Not everyone has a porch or a yard. What I tell people is that the principle scales down. A chair positioned to see out a window. A bird feeder hung where it is visible from the place you sit most. A window box with herbs. A potted geranium on a fire escape. The point is contact with the world outside the four walls — the changing light, the weather, something alive that is not you. Open the blinds. Open the window when the weather lets you. Adequate lighting along the porch steps and entryway matters for falls prevention too, especially in the dim hours when most stumbles happen.
Making peace with how you live now
Isn't it interesting how a home can stay arranged for years around a life that ended? The desk that was for the work you no longer do. The guest room set up for the grandchild who is now twenty-three. The recliner positioned for two when there is one of you. None of this is sad. It is just true, and it is worth noticing.

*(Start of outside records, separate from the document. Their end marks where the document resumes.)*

-- ==== Sys2Proof/Machine/Sha512.lean ====
section
/-! DEFINITION. SHA-512 of FIPS 180-4, which R537 names for BODY_HASH. -/

namespace Sys2Proof.Machine

/-- Initial hash value. -/
def shaInit : List W64 :=
  [0x6A09E667F3BCC908, 0xBB67AE8584CAA73B, 0x3C6EF372FE94F82B, 0xA54FF53A5F1D36F1,
    0x510E527FADE682D1, 0x9B05688C2B3E6C1F, 0x1F83D9ABFB41BD6B, 0x5BE0CD19137E2179]
/-- Round constants 0 to 19. -/
def shaK0 : List W64 :=
  [0x428A2F98D728AE22, 0x7137449123EF65CD, 0xB5C0FBCFEC4D3B2F, 0xE9B5DBA58189DBBC,
    0x3956C25BF348B538, 0x59F111F1B605D019, 0x923F82A4AF194F9B, 0xAB1C5ED5DA6D8118,
    0xD807AA98A3030242, 0x12835B0145706FBE, 0x243185BE4EE4B28C, 0x550C7DC3D5FFB4E2,
    0x72BE5D74F27B896F, 0x80DEB1FE3B1696B1, 0x9BDC06A725C71235, 0xC19BF174CF692694,
    0xE49B69C19EF14AD2, 0xEFBE4786384F25E3, 0x0FC19DC68B8CD5B5, 0x240CA1CC77AC9C65]
/-- Round constants 20 to 39. -/
def shaK1 : List W64 :=
  [0x2DE92C6F592B0275, 0x4A7484AA6EA6E483, 0x5CB0A9DCBD41FBD4, 0x76F988DA831153B5,
    0x983E5152EE66DFAB, 0xA831C66D2DB43210, 0xB00327C898FB213F, 0xBF597FC7BEEF0EE4,
    0xC6E00BF33DA88FC2, 0xD5A79147930AA725, 0x06CA6351E003826F, 0x142929670A0E6E70,
    0x27B70A8546D22FFC, 0x2E1B21385C26C926, 0x4D2C6DFC5AC42AED, 0x53380D139D95B3DF,
    0x650A73548BAF63DE, 0x766A0ABB3C77B2A8, 0x81C2C92E47EDAEE6, 0x92722C851482353B]
/-- Round constants 40 to 59. -/
def shaK2 : List W64 :=
  [0xA2BFE8A14CF10364, 0xA81A664BBC423001, 0xC24B8B70D0F89791, 0xC76C51A30654BE30,
    0xD192E819D6EF5218, 0xD69906245565A910, 0xF40E35855771202A, 0x106AA07032BBD1B8,
    0x19A4C116B8D2D0C8, 0x1E376C085141AB53, 0x2748774CDF8EEB99, 0x34B0BCB5E19B48A8,
    0x391C0CB3C5C95A63, 0x4ED8AA4AE3418ACB, 0x5B9CCA4F7763E373, 0x682E6FF3D6B2B8A3,
    0x748F82EE5DEFB2FC, 0x78A5636F43172F60, 0x84C87814A1F0AB72, 0x8CC702081A6439EC]
/-- Round constants 60 to 79. -/
def shaK3 : List W64 :=
  [0x90BEFFFA23631E28, 0xA4506CEBDE82BDE9, 0xBEF9A3F7B2C67915, 0xC67178F2E372532B,
    0xCA273ECEEA26619C, 0xD186B8C721C0C207, 0xEADA7DD6CDE0EB1E, 0xF57D4F7FEE6ED178,
    0x06F067AA72176FBA, 0x0A637DC5A2C898A6, 0x113F9804BEF90DAE, 0x1B710B35131C471B,
    0x28DB77F523047D84, 0x32CAAB7B40C72493, 0x3C9EBE0A15C9BEBC, 0x431D67C49C100D4C,
    0x4CC5D4BECB3E42B6, 0x597F299CFC657E2A, 0x5FCB6FAB3AD6FAEC, 0x6C44198C4A475817]
/-- The eighty round constants. -/
def shaK : List W64 := shaK0 ++ shaK1 ++ shaK2 ++ shaK3
/-- Rotate right. -/
def ror64 (x : W64) (n : Nat) : W64 := (x >>> n) ||| (x <<< (64 - n))
/-- The message followed by a one bit, zeros and its length in bits, to a multiple of 128 bytes. -/
def shaPad (m : List Byte) : List Byte :=
  let zeros := (239 - m.length % 128) % 128
  m ++ [0x80] ++ List.replicate zeros 0 ++ (List.range 16).map fun i => BitVec.ofNat 8 (8 * m.length / 256 ^ (15 - i))
/-- A big-endian word. -/
def beWord (l : List Byte) : W64 := BitVec.ofNat 64 (l.foldl (fun a b => a * 256 + b.toNat) 0)
/-- The message schedule, newest word first: `n` further words after the first sixteen. -/
def shaSchedule (w : List W64) : Nat → List W64
  | 0 => w
  | n + 1 =>
    let w15 := w.getD 14 0
    let w2 := w.getD 1 0
    let s0 := ror64 w15 1 ^^^ ror64 w15 8 ^^^ (w15 >>> 7)
    let s1 := ror64 w2 19 ^^^ ror64 w2 61 ^^^ (w2 >>> 6)
    shaSchedule ((w.getD 15 0 + s0 + w.getD 6 0 + s1) :: w) n
/-- One round. -/
def shaRound (v : List W64) (k w : W64) : List W64 :=
  match v with
  | [a, b, c, d, e, f, g, h] =>
    let t1 := h + (ror64 e 14 ^^^ ror64 e 18 ^^^ ror64 e 41) + ((e &&& f) ^^^ (~~~e &&& g)) + k + w
    let t2 := (ror64 a 28 ^^^ ror64 a 34 ^^^ ror64 a 39) + ((a &&& b) ^^^ (a &&& c) ^^^ (b &&& c))
    [t1 + t2, a, b, c, d + t1, e, f, g]
  | v => v
/-- One block of 128 bytes. -/
def shaBlock (h : List W64) (block : List Byte) : List W64 :=
  let w := (shaSchedule (((List.range 16).map fun i => beWord ((block.drop (8 * i)).take 8)).reverse) 64).reverse
  List.zipWith (· + ·) h ((shaK.zip w).foldl (fun v x => shaRound v x.1 x.2) h)
/-- `n` blocks. -/
def shaBlocks (h : List W64) (m : List Byte) : Nat → List W64
  | 0 => h
  | n + 1 => shaBlocks (shaBlock h (m.take 128)) (m.drop 128) n
/-- SHA-512 of a byte string. -/
def sha512 (m : List Byte) : List Byte :=
  ((shaBlocks shaInit (shaPad m) ((shaPad m).length / 128)).map fun w =>
    (List.range 8).map fun i => BitVec.ofNat 8 (w.toNat / 256 ^ (7 - i))).flatten

end Sys2Proof.Machine
end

What I have found is that the most useful question to sit with is this one: does this room still match the person I am now? Not the person I was at fifty, not the person I imagined I would be in retirement, but the actual person sitting in this chair at this hour. If the answer is yes, beautiful. If the answer is not quite, that is information.
Some people I have known reorganize their lives after retirement quietly, one room at a time, over a year or two. Others wait for a moment of clarity that arrives unbidden — a morning when the light hits the floor a certain way and they suddenly know what the room should hold. There is no schedule for this. There is only the noticing, and then the small acts that follow.
This week, if you want a place to begin: pick one chair, in one room, and move it so it faces a window. Sit in it tomorrow morning with whatever you usually drink. See what the room does. The Blue Ridge is doing its slow spring thing outside my own window as I write this — the dogwoods coming in, the light getting longer. The house is participating. That is what a home does, when you let it.